PROBLEM DESCRIPTION> Using the records below, find how many lines hold the word "abbrev" and reply with only that number.

DATASET EXCERPTS>
-- ==== Sys2Proof/Word.lean ====
section
/-! DEFINITION. The word types of the ICTC (spec 00_scope.md R7, R9 to R11). -/

namespace Sys2Proof

/-- One byte: a pixel, or one byte of external memory. -/
abbrev Byte := BitVec 8

/-- A 32-bit register, a coefficient in Q23.8 (`P_COEF_W`, R7), or a pair word (R94). -/
abbrev Word := BitVec 32

/-- A master-port byte address (`P_ADDR_W` = 32, R7). -/
abbrev Addr := BitVec 32

/-- A quantized value, a 16-bit two's complement pattern (`P_VALUE_W`, R7). -/
abbrev Value := BitVec 16

/-- One 8x8 block of `w`-bit elements in natural or zig-zag order (R13). -/
abbrev Block (w : Nat) := Vector (BitVec w) 64

end Sys2Proof
end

SOLUTION TO THE EXERCISE> 5